/-- The ENGX major (Tables 3.14, 6.8 and 7.3). -/
def decEngx (w : Nat) : Except DecodeError Instr :=
  let p := predOf w
  let x := bitsOf w 10 5
  let q := bitsOf w 15 4
  let y := bitsOf w 24 5
  let k := bitsOf w 29 3
  let rx : BitVec 5 := fld w 10 5
  let fq : BitVec 4 := fld w 15 4
  let ry : BitVec 5 := fld w 24 5
  let vq : BitVec 2 := fld w 15 2
  let e := k % 2 == 1
  match bitsOf w 19 5 with
  | 0 => ifZero (k / 2) (acceptIf (.gath p e fq rx ry) .misaligned)
  | 1 => ifZero (k / 2) (acceptIf (.gathq p e fq rx ry) .misaligned)
  | 2 =>
    match scatOf k with
    | some op => acceptIf (.scat p op fq rx ry) .misaligned
    | none => .error .value
  | 3 => ifZero (k / 2) (acceptIf (.rgath p e fq rx ry) .misaligned)
  | 4 => ifZero (k / 4) (acceptIf (.nzscan p e (k / 2 % 2 == 1) fq rx ry) .misaligned)
  | 8 => ifZero (k + y / 4) (.ok (.vopen p (fld w 24 2) fq rx))
  | 9 => ifZero (q / 4) (.ok (.ldc p (k / 4 == 1) (sizeOf (k % 4)) rx vq ry))
  | 10 => ifZero (q / 4) (.ok (.stc p (k / 4 == 1) (sizeOf (k % 4)) rx vq ry))
  | 11 => ifZero (q / 4) (.ok (.updc p (updOf k) rx vq ry))
  | 12 => ifZero (q / 4 + y / 16 + k) (.ok (.vpush p (fld w 24 4) vq rx))
  | 13 => ifZero (q / 4 + k) (.ok (.vprobe p rx vq ry))
  | 14 => ifZero (q / 4 + y + k) (.ok (.vfree p vq rx))
  | 15 => ifZero (q / 4 + y + k + x) (.ok (.vclose p vq))
  | 16 => ifZero (q + y + k) (.ok (.vshoot p rx))
  | _ => .error .function

/-- The ENGB major (Tables 3.15, 7.5; R233, R240, R241). -/
def decEngb (w : Nat) : Except DecodeError Instr :=
  let p := predOf w
  let x := bitsOf w 10 5
  let q := bitsOf w 15 4
  let y := bitsOf w 24 5
  let k := bitsOf w 29 3
  let sub := bitsOf w 19 5
  let rx : BitVec 5 := fld w 10 5
  let fq : BitVec 4 := fld w 15 4
  let ry : BitVec 5 := fld w 24 5
  let dq : BitVec 2 := fld w 15 2
  match sub with
  | 0 => ifZero (q / 4 + y + k) (.ok (.bopen p dq rx))
  | 2 => ifZero (x + q / 4 + k / 2) (.ok (.bclose p dq (BitVec.ofNat 6 (32 * (k % 2) + y))))
  | 3 => ifZero (x + q / 4 + y + k) (.ok (.babort p dq))
  | 4 => ifZero (k / 4) (.ok (.bst p 0 (sizeOf (k % 4)) rx fq ry))
  | 5 => ifZero (k / 4) (.ok (.bst p 1 (sizeOf (k % 4)) rx fq ry))
  | 6 => ifZero (k / 4) (.ok (.bst p 2 (sizeOf (k % 4)) rx fq ry))
  | 7 => ifZero (k / 4) (.ok (.bst p 3 (sizeOf (k % 4)) rx fq ry))
  | 8 => ifZero (x + q + y + k) (.ok (.rgbeg p))
  | 9 => ifZero (q + y + k) (.ok (.rgend p rx))
  | 16 =>
    ifZero (y + k / 2)
      (if k = 0 then ifZero q (acceptIf (.mq p rx) .misaligned)
       else ifZero (q / 8) (acceptIf (.mqNb p (fld w 15 3) rx) .misaligned))
  | 17 => ifZero (y + k) (.ok (.mqcan p fq rx))
  | 18 => ifZero (y + k) (.ok (.waitb p fq rx))
  | _ => .error .function

/-- A 32-bit word (R72, Table 3.8). -/
def decode32 (w : Nat) : Except DecodeError Instr :=
  match bitsOf w 1 5 with
  | 0 => decHdr w
  | 1 => decInt w
  | 2 => decImm 2 w
  | 3 => decImm 3 w
  | 4 => decImm 4 w
  | 5 => decImm 5 w
  | 6 => decImm 6 w
  | 7 => decImm 7 w
  | 8 => decImm 8 w
  | 9 => decImm 9 w
  | 10 => .ok (.imx (fld w 6 26))
  | 11 => .ok (.br (predOf w) (fld w 10 22))
  | 12 => .ok (.call (predOf w) (fld w 10 22))
  | 13 =>
    if bitsOf w 14 1 = 0 then .ok (.brq (predOf w) (fld w 10 4) (fld w 15 17))
    else .ok (.brqN (predOf w) (fld w 10 4) (fld w 15 17))
  | 14 => decMem 14 w
  | 15 => decMem 15 w
  | 16 => decMem 16 w
  | 17 => decMem 17 w
  | 18 => decMemFn w
  | 19 => decEngq w
  | 20 => decEngx w
  | 21 => decEngb w
  | 22 => decSys w
  | 23 => decSr w
  | _ => .error .major

/-- A 16-bit word (R63, Table 3.2). -/
def decode16 (w : Nat) : Except DecodeError Instr :=
  match bitsOf w 1 4 with
  | 0 => .ok (.hint (fld w 5 11))
  | 1 => ifZero (bitsOf w 15 1) (.ok (.mvs (fld w 5 5) (fld w 10 5)))
  | 2 => .ok (.adds (fld w 5 5) (fld w 10 6))
  | 3 => .ok (.lis (fld w 5 5) (fld w 10 6))
  | 4 => ifZero (bitsOf w 14 2) (.ok (.qputs (fld w 5 4) (fld w 9 5)))
  | 5 => ifZero (bitsOf w 14 2) (.ok (.qpops (fld w 5 5) (fld w 10 4)))
  | _ => .error .major

/-- Whether a first parcel opens a 32-bit word (R61). -/
def isLong (parcel : Nat) : Bool := parcel % 2 == 1

/-- The decoder: from bytes, the instruction and its length in bytes. -/
def decode : List Byte → Except DecodeError (Instr × Nat)
  | b0 :: b1 :: rest =>
    let p0 := b0.toNat + 256 * b1.toNat
    if isLong p0 then
      match rest with
      | b2 :: b3 :: _ => (decode32 (p0 + 65536 * (b2.toNat + 256 * b3.toNat))).map (fun i => (i, 4))
      | _ => .error .short
    else (decode16 p0).map (fun i => (i, 2))
  | _ => .error .short

/-- The instruction this decoder reads from a word numbered as spec/opcode_table.json numbers it: the table's words
are 16 or 32 bits, laid out little-endian as memory holds them (R60). -/
def decodeTableWord (nbits w : Nat) : Option Instr :=
  match decode (Machine.leBytes (max 4 (nbits / 8)) w) with
  | .ok (i, _) => some i
  | .error _ => none

/-! ## The encoder -/

/-- PN and PG in place (Table 3.1), with MAJ and bit 0. -/
def encHead (maj : Nat) (p : Pred) : Nat := 1 + 2 * maj + 64 * p.pg.toNat + 512 * Machine.b2n p.pn
/-- Format R (Table 3.4). -/
def encR (maj fn : Nat) (p : Pred) (d a b : Nat) : Nat :=
  encHead maj p + 1024 * d + 32768 * a + 1048576 * b + 33554432 * fn
/-- Format I. -/
def encI (maj : Nat) (p : Pred) (d a imm : Nat) : Nat := encHead maj p + 1024 * d + 32768 * a + 1048576 * imm
/-- Format L. -/
def encL (maj : Nat) (p : Pred) (d imm : Nat) : Nat := encHead maj p + 1024 * d + 32768 * imm
/-- Format B. -/
def encB (maj : Nat) (p : Pred) (disp : Nat) : Nat := encHead maj p + 1024 * disp
/-- Format BQ. -/
def encBQ (p : Pred) (q neg disp : Nat) : Nat := encHead 13 p + 1024 * q + 16384 * neg + 32768 * disp
/-- Format E. -/
def encE (maj sub : Nat) (p : Pred) (x q y k : Nat) : Nat :=
  encHead maj p + 1024 * x + 32768 * q + 524288 * sub + 16777216 * y + 536870912 * k
/-- Formats M and MX: `top` is [31:25]. -/
def encM (maj : Nat) (p : Pred) (x h sz rt ord top : Nat) : Nat :=
  encHead maj p + 1024 * x + 32768 * h + 524288 * sz + 2097152 * rt + 8388608 * ord + 33554432 * top
/-- Format A. -/
def encA (p : Pred) (x h y op szw scope ord : Nat) : Nat :=
  encHead 17 p + 1024 * x + 32768 * h + 524288 * y + 16777216 * op + 134217728 * szw + 268435456 * scope
    + 1073741824 * ord

/-- SZ of Table 3.5. -/
def sizeNum : Size → Nat | .b => 0 | .h => 1 | .w => 2 | .d => 3
/-- RT of Table 3.5. -/
def rtNum : Rt → Nat | .own => 0 | .wt => 1 | .si => 2 | .uc => 3
/-- ORD of Table 3.5. -/
def ordNum : Ord → Nat | .plain => 0 | .acq => 1 | .rel => 2 | .acqrel => 3
/-- SCOPE of Table 3.5. -/
def scopeNum : Scope → Nat | .core => 0 | .die => 1 | .pkg => 2 | .domain => 3
/-- AOP of Table 3.5. -/
def aopNum : AmoOp → Nat
  | .swap => 0 | .add => 1 | .and => 2 | .or => 3 | .xor => 4 | .min => 5 | .max => 6 | .cas => 7
/-- K of Table 5.4. -/
def updNum : UpdOp → Nat
  | .addW => 0 | .addD => 1 | .addF32 => 2 | .minW => 3 | .maxW => 4 | .orD => 5 | .andD => 6 | .xorD => 7
/-- K of Table 6.8. -/
def scatNum : ScatOp → Nat
  | .st => 0 | .addW => 1 | .addD => 2 | .addF32 => 3 | .minW => 4 | .maxW => 5 | .orD => 6
/-- Kind of a FENCE (Table 3.11). -/
def kindNum : FenceKind → Nat | .full => 0 | .acq => 1 | .rel => 2
/-- SEL of FTEND (R161). -/
def selNum : CursorSel → Nat | .v => 0 | .c => 1 | .vc => 2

+++

### Exercise
Copy every line of the data that holds the string "Except".

### Reply to the task
def decEngx (w : Nat) : Except DecodeError Instr :=
def decEngb (w : Nat) : Except DecodeError Instr :=
def decode32 (w : Nat) : Except DecodeError Instr :=
def decode16 (w : Nat) : Except DecodeError Instr :=
def decode : List Byte → Except DecodeError (Instr × Nat)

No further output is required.